Тем не менее американские газеты немедленно придрались к слову «база», подняв в газетах шумиху о «мексиканском плацдарме» Кремля. Кальесу пришлось оправдываться, и он заявил, что Мексика не допустит, чтобы ее превратили в марионетку для чужой пропаганды. «Интересно, – писал Пестковский, – что в этой декларации Кальеса нет никакого намека на недовольство нашим посольством. Это объяснить легко: Кальес опасался, что в случае, если бы он выступил против меня, я мог бы заявить, что моя активность здесь протекала в согласии с ним, и что самое интересное, это то, что все, кроме, может быть, некоторых мексиканских коммунистов, вполне поверили бы в истинность этого заявления. Этого-то и боялся Кальес и поэтому придрался исключительно к речи Чичерина».[565]
В Москве на Кальеса даже не обиделись – там всерьез полагали, что он просто сделал жест в сторону США (настолько смехотворным был предлог), и отнеслись к этому с пониманием.

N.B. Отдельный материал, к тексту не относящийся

-- ==== Sys2Proof/Machine/State.lean ====
section
/-!
DEFINITION. The state of the module as plain data: group registers and checkpoints, teams, launches, cores, dies,
partitions, the hub, memory, and the model's own fields (the agenda, the open bundle, counters). A table (`Tbl`) lists
only what differs from its default value; the accessors of Machine/Ops.lean name the defaults.
-/
namespace Sys2Proof.Machine

/-- What stops the machine. -/
inductive Fault where
  /-- Raised by a slot operation executed with no bundle open: slot operations run only inside BUNDLE (01 R14; log entry 10, DEDUCED). Safe: the
  hardware has no such step. -/
  | noBundle
  deriving DecidableEq, Repr

/-- What the model declines. -/
inductive Refusal where
  /-- Raised by an arm of exec that has no meaning yet. Safe. -/
  | notModelled (mnemonic : String)
  deriving DecidableEq, Repr

-- the group

/-- The state of a program-counter slot (07 R182). -/
inductive PcState where
  | idle | issuing | joining
  deriving DecidableEq, Repr

/-- A program-counter slot (07 R182): its path, while joining its rejoin mask and the bundle after the JOIN, and the object and
parity of a WAITB that holds it. -/
structure PcSlot where
  st : PcState
  pc : DWord
  next : DWord
  lanes : LaneMask
  fmt : Word
  mask : LaneMask
  held : Option (Nat × Bool)
  deriving DecidableEq, Repr

/-- A reconvergence-stack entry (07 R188). -/
structure StackEntry where
  w : Bool
  fmt : Word
  lanes : LaneMask
  pc : DWord
  deriving DecidableEq, Repr

/-- A lane's population state (18 R367). -/
inductive PopState where
  | none
  | member (pop id parent gen : Nat)
  | reserve (pop : Nat)
  deriving DecidableEq, Repr

/-- One byte a store or a TST writes: global (with its physical address) or scratchpad; the operation, bundle and lane that wrote it
name a deferred trap (14 R301). A TST's bytes take no hamper entry (13 R291). -/
structure ByteWrite where
  op : Nat
  glob : Bool
  addr : Nat
  pa : Nat
  val : Byte
  bpc : DWord
  slotB : Bool
  lane : Nat
  tst : Bool
  deriving DecidableEq, Repr

/-- The destination of a pending result. -/
inductive PendDst where
  | none
  | v (n words : Nat)
  | s (n words : Nat)
  | rcd (n : Nat)
  | rsmp (dst : Dst) (pop round : Nat)
  deriving DecidableEq, Repr

/-- One lane's part of a global load; `fwd` holds the bytes that it has read already, since a later write of its group has overtaken it
(13 R283). -/
structure LaneLoad where
  lane : Nat
  va : Nat
  pa : Nat
  size : Nat
  fwd : Tbl Byte
  deriving DecidableEq, Repr

/-- A result that lands by lookahead (01 R23), one entry for each path that holds lanes of it (21 R410). An operation with
results of both kinds has an entry for its lanes and one, `uni`, for its uniform destinations, which follows all the lanes
of its path (07 R184). `rem` bundles of the path remain; `vals` holds the words of each lane, or under lane 0; `prim` is the
primary predicate by lane and `lead` the lowest lane active at issue; `lines` are the line requests not yet answered, `cls`
the alias class, `acq` whether the load is an acquire and `after` the number that the operations before the latest class-0 access stay
below (13 R276); `scr` are scratchpad reads (lane, address) that an earlier acquire keeps back; `bad` is the lowest lane whose line has failed, with its
cause and address (11 R246); `cut` are words a debugger cancelled (21 R421); `pages` are pinned until the landing (12 R267). -/
structure Pending where
  op : Nat
  uni : Bool
  lead : Nat
  lanes : LaneMask
  rem : Nat
  dst : PendDst
  vals : Tbl (List Word)
  pd : PredRef
  pc2 : PredRef
  prim : LaneMask
  arrived : Bool
  loads : List LaneLoad
  lines : List Nat
  msize : MSize
  scope : Scope
  cpol : CPol
  cls : Nat
  acq : Bool
  after : Nat
  scr : List (Nat × Nat)
  bad : Option (Nat × Nat × Nat)
  cut : List (Nat × Nat)
  pages : List Nat
  bpc : DWord
  slotB : Bool
  deriving DecidableEq, Repr

/-- A TLD into, or a TST from, an accumulator tile that waits its turn on the tile scoreboard (16 R321): the rows a TLD
writes, or the bytes a TST reads out, as (element index, address, physical address, lane). -/
structure TilePend where
  op : Nat
  tile : Nat
  load : Bool
  rows : Tbl Word
  outs : List (Nat × Nat × Nat × Nat)
  bpc : DWord
  slotB : Bool
  deriving DecidableEq, Repr

/-- A FENCE whose condition does not hold yet (14 R306): whether it acquires and releases, and whether its scope is die or wider. -/
structure FenceWait where
  op : Nat
  acq : Bool
  rel : Bool
  wide : Bool
  deriving DecidableEq, Repr

/-- An uncommitted push by TLD: the ring, its position and the tile's bytes (16 R323). -/
structure RingPush where
  ring : Nat
  pos : Nat
  data : List Byte
  deriving DecidableEq, Repr

/-- What a user-level interrupt handler holds (16 R333). -/
structure Handler where
  slotA : PcSlot
  slotB : PcSlot
  turnB : Bool
  stack : List StackEntry
  /-- the first operation number of the handler: its results land before IRET completes (16 R334) -/
  firstOp : Nat
  deriving DecidableEq, Repr

/-- The checkpointed state of a group (20 R391). Defaults of the tables are 0 and "no population". Keys: v and acc as in
the accessors; p by predicate, holding one bit per lane; b by record number and word; x by register. `stack` has its top
first. -/
structure GCore where
  v : Tbl Word
  p : Tbl LaneMask
  s : Tbl Word
  q : BitVec 8
  b : Tbl Word
  x : Tbl DWord
  acc : Tbl Word
  slotA : PcSlot
  slotB : PcSlot
  turnB : Bool
  stack : List StackEntry
  live : LaneMask
  perf : Tbl (BitVec 4)
  pop : Tbl PopState
  pend : List Pending
  tiles : List TilePend
  /-- FENCEs that wait for their condition, and one more than the number of the latest access of alias class 0 (13 R276) -/
  fences : List FenceWait
  zeroOp : Nat
  pushes : List RingPush
  pops : List (Nat × Nat)
  handler : Option Handler
  shadowS : Tbl Word
  shadowQ : BitVec 3
  deriving DecidableEq, Repr

/-- Why a group is parked between two bundles (02 R64, 04 R120). -/
inductive Park where
  | none
  | quire (missing : List (SlotClass × Nat))
  | sys (service : Nat) (value : Word) (dst : CDst)
  deriving DecidableEq, Repr

/-- The barrier phase a group waits for (04 R123, R124); the wait goes on while a handler runs (16 R333). -/
inductive BarWait where
  | none
  | barrier (which phase : Nat)
  | grid (phase : Nat)
  deriving DecidableEq, Repr

/-- A completion queued for a user-level interrupt (16 R333): the record's address and the fault cause or 0. -/
structure Completion where
  record : Nat
  cause : Nat
  deriving DecidableEq, Repr

/-- A trap to be recorded (20 R394); the fields that the record takes from the group are added when it is filled. -/
structure TrapInfo where
  cause : Nat
  code : Nat
  lane : Option Nat
  addr : Nat
  slot : Nat
  write : Bool
  bpc : DWord
  slotB : Bool
  defer : Bool
  deriving DecidableEq, Repr

/-- What a group is: a user group of a team, or the firmware context of a sequencer (21 R416). -/
inductive GroupKind where
  | user (team : Nat)
  | firmware (core quad : Nat)
  deriving DecidableEq, Repr

/-- A group: its state, its state at the last checkpoint, and what no rollback restores (20 R391). -/
structure Group where
  kind : GroupKind
  index : Nat
  producer : Bool
  quad : Nat
  pos : Nat
  core : GCore
  ck : GCore
  hamper : List ByteWrite
  /-- committed stores that are not visible yet: an earlier acquire has not read (13 R276), or their segment migrates (11 R254) -/
  waiting : List ByteWrite
  flight : List ByteWrite
  /-- the core that the stores in flight left, also when the group's team has gone from it (13 R280) -/
  flightCore : Nat
  spanV : List Nat
  /-- bundles committed since the checkpoint -/
  spanLen : Nat
  nextOp : Nat
  /-- the cycle of its core in which its last bundle issued; a team that comes to a core counts from there (01 R19) -/
  lastIssue : Option Nat
  /-- the core's cycle counter in the cycle of the last pick (05 R151) -/
  issueCycle : DWord
  /-- a page of its reconvergence stack is still to be brought in and the stack written: it issues nothing (07 R187) -/
  stackWait : Bool
  /-- the population and round for which firmware has still to hold its members' windows: it issues nothing (18 R381) -/
  holdWait : Option (Nat × Nat)
  armed : Bool
  uq : List Completion
  park : Park
  waits : BarWait
  abandon : Bool
  /-- issued accesses whose translation still waits on a migrating segment (11 R254): virtual address, rights needed -/
  checks : List (Nat × Bool × Bool × TrapInfo)
  trapRec : BitVec 256
  trapSet : Bool
  deferred : Option TrapInfo
  past : Option DWord
  /-- stopped with its team (20 R396, 21 R409): every step of the model ends at a bundle boundary -/
  stopped : Bool
  retired : Bool
  halted : Bool
  deriving DecidableEq, Repr

-- the team

/-- Who owns a ring's pushes or pops (16 R323). -/
inductive Owner where
  | group (id : Nat)
  | copy (req : Nat)
  deriving DecidableEq, Repr

/-- The configuration of a ring or queue (16 R322); `tsize` in 64-byte units, 1 to 256. -/
structure RingConf where
  base : Nat
  tsize : Nat
  tcount : Nat
  deriving DecidableEq, Repr

/-- A tile ring or sparsity queue (16 R322, R323); counts are not reduced modulo 256. `view` is the port view while a
RING.CFG or SQ.CFG waits to take effect; `waiting` counts the matrix-port ring commands of this ring not yet in effect. -/
structure Ring where
  conf : Option RingConf
  tail : Nat
  head : Nat
  /-- positions above `head` whose pops are committed: HEAD advances in ascending order (16 R324) -/
  popDone : List Nat
  rtail : Nat
  rhead : Nat
  pushOwner : Option Owner
  popOwner : Option Owner
  view : Option RingConf
  waiting : Nat
  deriving DecidableEq, Repr

/-- A named or team barrier, or the grid barrier (04 R123 to R125). `role` says that the expected count follows the
unretired groups of a role (true the producer's), `all` those of the team or grid. -/
structure Barrier where
  phase : Nat
  expected : Option Nat
  role : Option Bool
  all : Bool
  arrived : List Nat
  /-- the role whose one group filled the latest phase alone with a count of 0 (08 R214, row 3; log entry 27) -/
  solo : Option Bool
  deriving DecidableEq, Repr

/-- A team (07 R178). `spt` lists the entries that are not "out with the zero slot" (12 R263); rings 0 to 15 are k0 to
k15, 16 to 19 are sq0 to sq3; barrier 16 is the team barrier. -/
structure Team where
  launch : Nat
  index : Word
  place : Option (Nat × Nat)
  saved : Bool
  groups : List Nat
  /-- initial state of a team not yet placed (08 R217): entry, SBASE values and index register -/
  entry : DWord
  inits : List (Nat × Word)
  seed : Bool
  spt : Tbl DWord
  /-- the resident pages, the longest resident first: firmware's choice of a victim (log entry 8, DESIGN CHOICE) -/
  fifo : List Nat
  rings : Tbl Ring
  bars : Tbl Barrier
  retired : Bool
  /-- save frames the team holds or has gathered (20 R402), and whether its drain waits for more (R404) -/
  frames : List Nat
  starved : Bool
  /-- the die the team last sat on (20 R401) -/
  home : Nat
  /-- a debugger or the hypervisor's suspend stopped the team; it resumes only by command -/
  heldBy : Bool
  /-- what the scratchpad of a team that has retired held (15 R319) -/
  last : List Host.Cell
  /-- the pages that SYS 0x02 has asked for and that wait for a frame (04 R120, 12 R269) -/
  pageIns : List Nat
  deriving DecidableEq, Repr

29 апреля 1925 года Пестковского принял Кальес. «Прием с самого начала поразил меня своей холодностью».[566] Мексиканский президент никак не отреагировал на переданное ему полпредом приветственное послание сопредседателя ЦИК СССР Нариманова и подчеркнуто молчал. Чтобы вызвать собеседника на разговор, Пестковский спросил, нельзя ли провести конференцию Всеамериканской антиимпериалистической лиги в Мексике.[567] «Здесь подумал я, Кальес прорвется и заговорит о моей деятельности. Ничуть не бывало».[568] Президент лишь поинтересовался, «на каких началах» будет организована конференция. Полпред ответил, что участие в работе смогут принять все «рабочие, крестьянские и интеллигентские» организации, которые сочувствуют антиимпериалистическим идеям. Намек был вполне ясен – может участвовать и КРОМ, лидеры которого не уставали заявлять о своем антиимпериализме. «Здесь Кальес заговорил: он-де считает нужным опираться исключительно на рабочие организации; крестьяне мало стоят, а интеллигенты являются вредными и с ними не следует связываться».[569] Та к президент, в свою очередь, намекнул Пестковскому, что никого, кроме КРОМ, приглашать не следует. Открыто же Кальес лишь сказал, что в Мексике свобода, и это можно было расценить как согласие на проведение конференции.
Холодный прием Пестковского был обусловлен тем, что Кальес уже намеревался выступить с декларацией против речи Чичерина. 4 мая 1925 года к советскому полпреду зашел де Негри и сказал, что только что говорил с Кальесом и тот показал ему проект своей декларации. Помимо этого, Кальес сказал, что недоволен активностью Пестковского в вопросах Антиимпериалистической лиги (странно только, что он не выразил своего отношения к этому во время беседы с самим Пестковским). Сложно понять, чем, собственно, был недоволен Кальес: и правительство Мексики, и правительство СССР постоянно, в том числе в официальных речах по случаю возобновления дипотношений, подчеркивали публично общность своих интересов в борьбе против империализма. Чем обидел советский полпред Кальеса, когда официально попросил разрешения на проведение в Мексике конференции Антиимпериалистической лиги? Конечно, это конференция вызвала бы нападки США, но при чем здесь был Пестковский? Американцы и так обвиняли Мексику в большевизме, не утруждая себя доказательствами. Когда де Негри в беседе с Кальесом сказал, что полностью солидарен с Пестковским, президент подчеркнуто холодно простился с ним.